++++ Supplied information ++++
-- ==== Sys2Proof/Tests/Slice0.lean ====
section
/-! SUPPORT. Tests: words written out from the encoding tables, ill-formed terms that the checks refuse, states that meet
the hypotheses of every statement, and single steps with results worked out from the spec. -/
namespace Sys2Proof.Machine

-- words written out from the encoding tables

/-- Each word decodes to its term. -/
def wordsDecode (l : List (Dword × Instr)) : Bool := l.all fun p => decode p.1 == some p.2

theorem test_words_integer_1 : wordsDecode [
    (0x0003800000000000, .nop gAll),
    (0x004140440C000010, .mov ⟨2, true⟩ 2 (.v 4) (.o 3)),
    (0x0047B05800000000, .movK gAll (.kg 5) .latch),
    (0x008B806003FFFFFD, .movi gAll 2 (.v 6) 0x3FFFFFD),
    (0x00C3B0900000002A, .movh gAll (.g 9) 0x2A),
    (0x0103801008000008, .movg gAll 1 (.v 1) (.v 2)),
    (0x014380200000003B, .gets gAll (.v 2) 0x3B),
    (0x0183800DFC000011, .sets gAll 0x11 (.const 63)),
    (0x02078FF0073F0020, .iadd gAll true 4 (.v 255) (.v 1) (.g 63))] = true := by decide

theorem test_words_integer_2 : wordsDecode [
    (0x02438030075F0000, .isub gAll false 0 (.v 3) (.v 1) (.const 31)),
    (0x0283803010050038, .imul gAll 7 (.v 3) (.v 4) (.v 5)),
    (0x02C3803010050008, .imulh gAll 1 (.v 3) (.v 4) (.v 5)),
    (0x0303803010050180, .imad gAll 0 (.v 3) (.v 4) (.v 5) (.v 6)),
    (0x0340803010050000, .idiv ⟨1, false⟩ 0 (.v 3) (.v 4) (.v 5)),
    (0x0383803010050018, .irem gAll 3 (.v 3) (.v 4) (.v 5)),
    (0x03C3803010050000, .imin gAll 0 (.v 3) (.v 4) (.v 5)),
    (0x0403803010050000, .imax gAll 0 (.v 3) (.v 4) (.v 5)),
    (0x0443803010000030, .iabs gAll 6 (.v 3) (.v 4))] = true := by decide

theorem test_words_integer_3 : wordsDecode [
    (0x0483803010000000, .ineg gAll 0 (.v 3) (.v 4)),
    (0x0607803010050000, .iaddX2 gAll true (.v 3) (.v 4) (.v 5)),
    (0x0643803010050000, .isubX2 gAll false (.v 3) (.v 4) (.v 5)),
    (0x0683808008030200, .idot2 gAll (.v 8) (.v 2) (.v 3) (.v 8)),
    (0x06C780301005D1C0, .shrn gAll true (.v 3) (.v 4) (.v 5) (.const 7)),
    (0x0803803010050008, .iand gAll 1 (.v 3) (.v 4) (.v 5)),
    (0x0843803010050000, .ior gAll 0 (.v 3) (.v 4) (.v 5)),
    (0x0883803010050000, .ixor gAll 0 (.v 3) (.v 4) (.v 5)),
    (0x08C3803010000000, .inot gAll 0 (.v 3) (.v 4))] = true := by decide

theorem test_words_integer_4 : wordsDecode [
    (0x0903803013450028, .shl gAll 5 (.v 3) (.v 4) (.const 5)),
    (0x0943803013450000, .shr gAll 0 (.v 3) (.v 4) (.const 5)),
    (0x0983803013450000, .sar gAll 0 (.v 3) (.v 4) (.const 5)),
    (0x09C3803013450000, .rol gAll 0 (.v 3) (.v 4) (.const 5)),
    (0x0A03803013450008, .bfe gAll 1 (.v 3) (.v 4) (.const 5)),
    (0x0A43803013450000, .bfi gAll 0 (.v 3) (.v 4) (.const 5)),
    (0x0A83803010000000, .popc gAll 0 (.v 3) (.v 4)),
    (0x0AC3803010000000, .clz gAll 0 (.v 3) (.v 4)),
    (0x0B03803010000000, .brev gAll 0 (.v 3) (.v 4))] = true := by decide

theorem test_words_integer_5 : wordsDecode [
    (0x0B6B803010050000, .sel gAll ⟨true, 2⟩ 0 (.v 3) (.v 4) (.v 5)),
    (0x0B97803010050008, .iset gAll 5 1 3 (.v 4) (.v 5)),
    (0x0C03801008030000, .pand gAll 1 2 3),
    (0x0C43801008030000, .por gAll 1 2 3),
    (0x0C83801008030000, .pxor gAll 1 2 3),
    (0x0CC3801008000000, .pnot gAll 1 2),
    (0x100F803013450180, .shfl gAll 3 0 (.v 3) (.v 4) (.const 5) (.v 6)),
    (0x1043803013450000, .bcast gAll 0 (.v 3) (.v 4) (.const 5)),
    (0x10878030134501B0, .slide gAll true 6 (.v 3) (.v 4) (.const 5) (.v 6))] = true := by decide

theorem test_words_integer_6 : wordsDecode [
    (0x10CB804014000000, .vote gAll 2 4 5),
    (0x1103803014000000, .ballot gAll (.v 3) 5),
    (0x1157803010000000, .lred gAll 5 0 (.v 3) (.v 4)),
    (0x11A7803010000000, .lscan gAll 1 true 0 (.v 3) (.v 4)),
    (0x1F8380001000004F, .setfmt gAll (.v 4) 0x4F),
    (0x1F87800000004900, .setfmtI gAll 0x4900)] = true := by decide

theorem test_words_control_1 : wordsDecode [
    (0x782F800003FFFFFB, .bra gAll ⟨true, 3⟩ 0x3FFFFFB),
    (0x7843800010000000, .brx gAll (.v 4)),
    (0x788380400000000C, .call gAll (.v 4) 12),
    (0x78C3800C10000000, .ret gAll (.g 4)),
    (0x7903806000000000, .merge gAll 6),
    (0x7947800000000009, .herd gAll ⟨false, 1⟩ 9),
    (0x7983800000000000, .unherd gAll),
    (0x79C0800000000000, .exit ⟨1, false⟩),
    (0x7A03800000000000, .yield gAll)] = true := by decide

theorem test_words_control_2 : wordsDecode [
    (0x8800C0450204E040, .pairedWord ⟨.iadd, .data (.v 3) (.v 4), 1, 1⟩ ⟨.mov, .data (.v 9) (.g 2), 0, 0⟩)] = true := by decide

theorem test_words_float_1 : wordsDecode [
    (0x2003803010050000, .fadd gAll 0 0 (.v 3) (.v 4) (.v 5)),
    (0x2043803010050009, .fsub gAll 1 1 (.v 3) (.v 4) (.v 5)),
    (0x2083803010050012, .fmul gAll 2 2 (.v 3) (.v 4) (.v 5)),
    (0x20C3803010050186, .ffma gAll 0 6 (.v 3) (.v 4) (.v 5) (.v 6)),
    (0x2103803010050000, .fmin gAll 0 0 (.v 3) (.v 4) (.v 5)),
    (0x2143803010050000, .fmax gAll 0 0 (.v 3) (.v 4) (.v 5)),
    (0x219F803010050000, .fcmp gAll 7 0 0 3 (.v 4) (.v 5)),
    (0x21C3803010000020, .fclass gAll 4 0 (.v 3) (.v 4)),
    (0x2203803010050190, .fdot2 gAll 2 0 (.v 3) (.v 4) (.v 5) (.v 6))] = true := by decide

theorem test_words_float_2 : wordsDecode [
    (0x2403803010000000, .frcp gAll 0 0 (.v 3) (.v 4)),
    (0x2443803010000000, .frsq gAll 0 0 (.v 3) (.v 4)),
    (0x2483803010000000, .fsqrt gAll 0 0 (.v 3) (.v 4)),
    (0x24C3803010000000, .fexp2 gAll 0 0 (.v 3) (.v 4)),
    (0x2503803010000000, .flog2 gAll 0 0 (.v 3) (.v 4)),
    (0x2543803010000000, .fsin gAll 0 0 (.v 3) (.v 4)),
    (0x2583803010000000, .fcos gAll 0 0 (.v 3) (.v 4)),
    (0x25C380301000000B, .ftanh gAll 1 3 (.v 3) (.v 4)),
    (0x280B803010000018, .cvt gAll 2 3 0 (.v 3) (.v 4))] = true := by decide

theorem test_words_float_3 : wordsDecode [
    (0x285F803010000000, .cvti gAll 7 0 0 (.v 3) (.v 4)),
    (0x289B803010000008, .cvtf gAll 6 1 0 (.v 3) (.v 4)),
    (0x2A0780001005002A, .cvtsb gAll 1 2 (.v 4) (.v 5)),
    (0x2A43803000050010, .cvtbs gAll 2 0 (.v 3) (.v 5)),
    (0x2A8B803010000028, .sbexp gAll 2 0 (.v 3) (.v 4))] = true := by decide

theorem test_words_memory_1 : wordsDecode [
    (0x402F80800C07FFF9, .ld gAll ⟨2, 3, .k 3, .v 7, 1023, 3, 4, true⟩ (.v 8)),
    (0x4047808C0F400140, .ldSext gAll ⟨0, 1, .kg 3, .const 0, 5, 0, 0, false⟩ (.v 8)),
    (0x408BB7E00F400000, .st gAll ⟨0, 2, .k 3, .const 0, 0, 0, 0, false⟩ (.const 62)),
    (0x40C38080FF407FD0, .ldk gAll ⟨0, 0, .k 63, .const 0, 511, 1, 0, false⟩ (.k 8)),
    (0x4103B08803408000, .stk gAll ⟨0, 0, .latch, .const 0, 512, 0, 0, false⟩ (.kg 8)),
    (0x414F80000F400030, .pref gAll ⟨0, 3, .k 3, .const 0, 0, 3, 0, false⟩),
    (0x418B80000F400000, .cflush gAll ⟨0, 2, .k 3, .const 0, 0, 0, 0, false⟩),
    (0x41CB80000F400000, .cinval gAll ⟨0, 2, .k 3, .const 0, 0, 0, 0, false⟩),
    (0x420B80000F400000, .cdemote gAll ⟨0, 2, .k 3, .const 0, 0, 0, 0, false⟩)] = true := by decide

theorem test_words_memory_2 : wordsDecode [
    (0x4427803010000000, .kfld gAll 9 (.v 3) (.k 4)),
    (0x4443803010050000, .kadr gAll (.k 3) (.k 4) (.v 5)),
    (0x4483803010050000, .kadv gAll (.k 3) (.k 4) (.v 5)),
    (0x44C3803010050000, .knar gAll (.k 3) (.k 4) (.v 5)),
    (0x4503803010050000, .kmask gAll (.k 3) (.k 4) (.v 5)),
    (0x4543803010050000, .kwrap gAll (.k 3) (.k 4) (.k 5)),
    (0x4583803010050000, .kunwrap gAll (.k 3) (.k 4) (.k 5)),
    (0x45CF802010050000, .kchk gAll 3 2 (.k 4) (.k 5)),
    (0x4603802010050000, .kdiff gAll (.v 2) (.k 4) (.k 5))] = true := by decide

theorem test_words_memory_3 : wordsDecode [
    (0x4643A00010000000, .kvoid gAll .latch (.k 4))] = true := by decide

theorem test_words_atomic_1 : wordsDecode [
    (0x501B80400F400007, .atomAdd gAll ⟨1, 2, .k 3, .const 0, 0, 0, 3, true⟩ (.v 4)),
    (0x505B80400F400007, .atomMin gAll ⟨1, 2, .k 3, .const 0, 0, 0, 3, true⟩ (.v 4)),
    (0x509B80400F400007, .atomMax gAll ⟨1, 2, .k 3, .const 0, 0, 0, 3, true⟩ (.v 4)),
    (0x50DB80400F400007, .atomAnd gAll ⟨1, 2, .k 3, .const 0, 0, 0, 3, true⟩ (.v 4)),
    (0x511B80400F400007, .atomOr gAll ⟨1, 2, .k 3, .const 0, 0, 0, 3, true⟩ (.v 4)),
    (0x515B80400F400007, .atomXor gAll ⟨1, 2, .k 3, .const 0, 0, 0, 3, true⟩ (.v 4)),
    (0x519B80400F400007, .atomExch gAll ⟨1, 2, .k 3, .const 0, 0, 0, 3, true⟩ (.v 4)),
    (0x51DB80400F400007, .atomInc gAll ⟨1, 2, .k 3, .const 0, 0, 0, 3, true⟩ (.v 4)),
    (0x521B80400F400007, .atomDec gAll ⟨1, 2, .k 3, .const 0, 0, 0, 3, true⟩ (.v 4))] = true := by decide

theorem test_words_atomic_2 : wordsDecode [
    (0x525B80400F400007, .atomMinU gAll ⟨1, 2, .k 3, .const 0, 0, 0, 3, true⟩ (.v 4)),
    (0x529B80400F400007, .atomMaxU gAll ⟨1, 2, .k 3, .const 0, 0, 0, 3, true⟩ (.v 4)),
    (0x52DB80400F400007, .atomAddF gAll ⟨1, 2, .k 3, .const 0, 0, 0, 3, true⟩ (.v 4)),
    (0x531B80400F400007, .atomMinF gAll ⟨1, 2, .k 3, .const 0, 0, 0, 3, true⟩ (.v 4)),
    (0x535B80400F400007, .atomMaxF gAll ⟨1, 2, .k 3, .const 0, 0, 0, 3, true⟩ (.v 4)),
    (0x539880400F400007, .atomc ⟨1, false⟩ ⟨1, 2, .k 3, .const 0, 0, 0, 3, true⟩ (.v 4)),
    (0x540BB4100F400000, .redAdd gAll ⟨0, 2, .k 3, .const 0, 0, 0, 0, false⟩ (.const 1)),
    (0x544BB4100F400000, .redMin gAll ⟨0, 2, .k 3, .const 0, 0, 0, 0, false⟩ (.const 1)),
    (0x548BB4100F400000, .redMax gAll ⟨0, 2, .k 3, .const 0, 0, 0, 0, false⟩ (.const 1))] = true := by decide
++++
Your answer should consist only of the lines above between the line holding "(0x2A8B803010000028, .sbexp gAll" and the line holding "(0x45CF802010050000, .kchk gAll", inclusive, each transcribed exactly.

    (0x2A8B803010000028, .sbexp gAll 2 0 (.v 3) (.v 4))] = true := by decide

theorem test_words_memory_1 : wordsDecode [
    (0x402F80800C07FFF9, .ld gAll ⟨2, 3, .k 3, .v 7, 1023, 3, 4, true⟩ (.v 8)),
    (0x4047808C0F400140, .ldSext gAll ⟨0, 1, .kg 3, .const 0, 5, 0, 0, false⟩ (.v 8)),
    (0x408BB7E00F400000, .st gAll ⟨0, 2, .k 3, .const 0, 0, 0, 0, false⟩ (.const 62)),
    (0x40C38080FF407FD0, .ldk gAll ⟨0, 0, .k 63, .const 0, 511, 1, 0, false⟩ (.k 8)),
    (0x4103B08803408000, .stk gAll ⟨0, 0, .latch, .const 0, 512, 0, 0, false⟩ (.kg 8)),
    (0x414F80000F400030, .pref gAll ⟨0, 3, .k 3, .const 0, 0, 3, 0, false⟩),
    (0x418B80000F400000, .cflush gAll ⟨0, 2, .k 3, .const 0, 0, 0, 0, false⟩),
    (0x41CB80000F400000, .cinval gAll ⟨0, 2, .k 3, .const 0, 0, 0, 0, false⟩),
    (0x420B80000F400000, .cdemote gAll ⟨0, 2, .k 3, .const 0, 0, 0, 0, false⟩)] = true := by decide

theorem test_words_memory_2 : wordsDecode [
    (0x4427803010000000, .kfld gAll 9 (.v 3) (.k 4)),
    (0x4443803010050000, .kadr gAll (.k 3) (.k 4) (.v 5)),
    (0x4483803010050000, .kadv gAll (.k 3) (.k 4) (.v 5)),
    (0x44C3803010050000, .knar gAll (.k 3) (.k 4) (.v 5)),
    (0x4503803010050000, .kmask gAll (.k 3) (.k 4) (.v 5)),
    (0x4543803010050000, .kwrap gAll (.k 3) (.k 4) (.k 5)),
    (0x4583803010050000, .kunwrap gAll (.k 3) (.k 4) (.k 5)),
    (0x45CF802010050000, .kchk gAll 3 2 (.k 4) (.k 5)),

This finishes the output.